Among the entries below, one stretch runs from the line that contains "if x = c then" through the line that contains "retraining := false, trained". Repeat that stretch exactly, ends included, and only that.

Dataset extract:
_____

/-- ROW_ACTIVATE (R370, R375, R376): a row of a bank is activated. -/
def execRowActivate (c sub bank row : Nat) (sampled : Bool) (s : State) : Host.Outcome State Fault Refusal :=
  .next
    (let k := trackKey c sub bank row
     let r := activate (mapGetD s.mem.tables k []) row (rdThresh s.mem) sampled
     let s := s.modMem fun m => { m with tables := mapPut m.tables k r.1 }
     if r.2 then mitigate c sub bank row s else s)

/-! ## Training (R377 to R379) -/

/-- ZQ_CALIBRATION (R378): impedance is recalibrated next to refresh and disturbs no service; nothing the manual names
changes. -/
def execZqCalibration (s : State) : Host.Outcome State Fault Refusal := .next s

/-- A drift in ps exceeds a quarter of a unit interval at DDR5-6400 (R363, R378). -/
def driftPast (drift : Nat) : Bool := 625 < 16 * drift

/-- DQS_OSCILLATOR (R378): the greatest drift measured on each subchannel of a channel, and MEM_TRAINING with cause DRIFT when it passes a quarter unit
interval. -/
def execDqsOscillator (c driftA driftB : Nat) (s : State) : Host.Outcome State Fault Refusal :=
  .next
    (let drift := max driftA driftB
     match (mapGet s.mem.channels c).filter fun _ => dramOn s with
     | none => s
     | some ch =>
       let past := driftPast drift
       let s := s.modMem fun m => { m with channels := mapPut m.channels c { ch with driftPs := drift, driftTold := past } }
       if past && !ch.driftTold then raiseMod 0x0E83 [it 1 c, it 1 0, it 4 drift] s else s)

/-- Channels a MEM_RETRAIN names (R380). -/
def retrainList (c : Nat) : List Nat := if c = 0xFF then List.range 8 else [c]

/-- The next channel of a retraining trains while accesses to it wait. -/
def retrainNext (s : State) : State :=
  match s.mem.retrain with
  | some (_, c :: _, _) => s.modMem fun m => { m with channels := mapUpd m.channels c fun x => { x with retraining := true } }
  | _ => s

/-- MEM_RETRAIN (R379): in MAINTENANCE only, never queued. -/
def memRetrainBody (c : Nat) (tk : Ticket) (s : State) : State :=
  if 7 < c && c != 0xFF then complete tk 0x01E0 [] s
  else if s.module.mode != .maintenance || s.mem.retrain.isSome then complete tk 0x03E0 [] s
  else retrainNext (s.modMem fun m => { m with retrain := some (tk, retrainList c, []) })

/-- MEM_RETRAIN (R379). -/
def execMemRetrain (d : Desc) (c : Nat) (s : State) : Host.Outcome State Fault Refusal :=
  .next (onTake d (.memRetrain c) (memRetrainBody c) s)

/-- MEM_RETRAIN_CHANNEL_DONE (R379): success, or a return to the previous results; after the last the command completes
with each channel's worst margins, as far as the result has room. -/
def execMemRetrainChannelDone (c : Nat) (ok : Bool) (readPs writePs : Nat) (s : State) : Host.Outcome State Fault Refusal :=
  .next
    (match s.mem.retrain with
     | some (tk, x :: rest, res) =>
       if x = c then
         let res := res ++ [it 2 readPs, it 2 writePs]
         let s := s.modMem fun m =>
           { m with
             channels := mapUpd m.channels c fun ch =>
               if ok then { ch with retraining := false, trained := true, readMarginPs := readPs, writeMarginPs := writePs,
                                    driftPs := 0, driftTold := false }
               else { ch with retraining := false },
             retrain := if rest.isEmpty then none else some (tk, rest, res) }
         let s := serveWaiting (raiseMod 0x0E83 [it 1 c, it 1 (if ok then 1 else 2), it 4 readPs] s)
         if rest.isEmpty then complete tk 0 (res.take 6) s else retrainNext s
       else s
     | _ => s)

/-! ## Diagnostics (R380) -/

/-- The memory status record (R380). -/
def memStatusItems (s : State) : Items :=
  let ch (c : Nat) : Items :=
    let x := mapGetD s.mem.channels c Channel.init
    [it 1 (flag x.trained + flag x.retraining * 2), it 1 (flag x.hotA + flag x.hotB * 2), it 2 x.readMarginPs, it 2 x.writeMarginPs,
     it 4 (sumN ((List.range 20).map fun d => if s.mem.failed.contains (c * 20 + d) then 2 ^ d else 0))]
  let dev (i : Nat) : Items := [it 8 (mapGetD s.mem.ceDevice i 0), it 8 (mapGetD s.mem.ueDevice i 0)]
  (List.range 8).flatMap ch ++ [it 8 s.mem.scrubPos, it 4 s.mem.mitigations] ++ (List.range 160).flatMap dev

/-- MEM_STATUS (R380). -/
def memStatusBody (tk : Ticket) (s : State) : State := completeRecord tk 1024 (memStatusItems s) [] s

/-- MEM_STATUS (R380). -/
def execMemStatus (d : Desc) (s : State) : Host.Outcome State Fault Refusal := .next (onTake d .memStatus memStatusBody s)

/-- MEM_INJECT arms an error for the next read of a burst, in MAINTENANCE only (R380). -/
def memInjectBody (addr devices first : Nat) (tk : Ticket) (s : State) : State :=
  if Config.dramBytes ≤ addr || devices = 0 || 2 < devices || 9 < first || 10 < first + devices then complete tk 0x01E0 [] s
  else if s.module.mode != .maintenance then complete tk 0x03E0 [] s
  else
    complete tk 0 []
      (s.modMem fun m => { m with injected := mapPut m.injected (addr / 64) ((List.range devices).map fun i => first + i) })

/-- MEM_INJECT (R380). -/
def execMemInject (d : Desc) (addr devices first : Nat) (s : State) : Host.Outcome State Fault Refusal :=
  .next (onTake d (.memInject addr devices first) (memInjectBody addr devices first) s)

end Sys2Proof.Machine
end

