/-- The luma pitch P of R84. -/
def lumaPitch (b : AttachBody) : Nat := alignUp (b.maxWidth * sampleBytes b.maxBitDepth) 256

/-- The padded height H of R84. -/
def paddedHeight (b : AttachBody) : Nat := alignUp b.maxHeight 64

/-- slot_bytes of R84. -/
def slotBytes (b : AttachBody) : Nat :=
  let m := ceilDiv b.maxWidth 64 * ceilDiv b.maxHeight 64 * 256
  alignUp (3 * lumaPitch b * paddedHeight b / 2 + m) 4096

/-- The working area before the picture slots (R84). -/
def workingArea : Nat := 1048576

/-- The minimum buffer set of R84. -/
def minBuffer (b : AttachBody) : Nat := workingArea + b.dpbSlots * slotBytes b

/-- Address of a line of a picture slot: the luma plane, then one plane of interleaved Cb and Cr, both of the luma pitch (R80). -/
def pictureLine (b : AttachBody) (slot plane y : Nat) : Nat :=
  b.bufBase + workingArea + slot * slotBytes b + (if plane = 0 then y else paddedHeight b + y) * lumaPitch b

/-- A sample of a picture in its slot, as module DRAM holds it: plane 0 Y, 1 Cb, 2 Cr; of two bytes in bits [15:6] (R80). -/
def pictureSample (s : State) (b : AttachBody) (q : Picture) (plane x y : Nat) : Nat :=
  let n := if plane = 0 then x else 2 * x + (plane - 1)
  let a := pictureLine b q.slot plane y
  if sampleBytes q.bitDepth = 1 then (memRead s (a + n)).toNat
  else ((memRead s (a + 2 * n)).toNat + (memRead s (a + 2 * n + 1)).toNat * 256) / 64

/-- Maximum luma picture size and sample rate of Level 5.1: H.265 Table A.8 and A.9, H.264 Table A-1 (R82). -/
def level51Ok (b : AttachBody) : Bool :=
  if b.codec = 1 then b.maxWidth * b.maxHeight ≤ 8912896 && b.maxWidth * b.maxHeight * b.maxRateMhz ≤ 534773760 * 1000
  else
    let mbs := ceilDiv b.maxWidth 16 * ceilDiv b.maxHeight 16
    mbs ≤ 36864 && mbs * b.maxRateMhz ≤ 983040 * 1000

/-- Every field of the attach descriptor in its range (R81, R82). -/
def attachFieldsOk (b : AttachBody) : Bool :=
  b.source < Config.sources && (b.codec = 1 || b.codec = 2) && (b.pipeline ≤ 7 || b.pipeline = 0xFF)
    && 64 ≤ b.maxWidth && b.maxWidth ≤ 4096 && 64 ≤ b.maxHeight && b.maxHeight ≤ 2160
    && 1000 ≤ b.maxRateMhz && b.maxRateMhz ≤ 120000 && 100 ≤ b.maxBitrateKbps && b.maxBitrateKbps ≤ 300000
    && (b.maxBitDepth = 8 || (b.maxBitDepth = 10 && b.codec = 1)) && 4 ≤ b.dpbSlots && b.dpbSlots ≤ 19
    && b.policy ≤ 1 && b.maxConcealPct ≤ 100 && b.bufBase % 4096 = 0 && b.bufSize % 4096 = 0
    && inDram b.bufBase b.bufSize && level51Ok b

/-- Streams attached to a pipeline. -/
def onPipe (s : State) (p : Nat) : List (Nat × Attach) := s.decode.attached.filter fun a => a.2.pipeline = p

/-- Luma load of a pipeline, all classes, in samples/s times 1,000. -/
def pipeLoad (s : State) (p : Nat) : Nat := sumN ((onPipe s p).map fun a => lumaLoad a.2.body)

_____

Response to this task:
       if x = c then
         let res := res ++ [it 2 readPs, it 2 writePs]
         let s := s.modMem fun m =>
           { m with
             channels := mapUpd m.channels c fun ch =>
               if ok then { ch with retraining := false, trained := true, readMarginPs := readPs, writeMarginPs := writePs,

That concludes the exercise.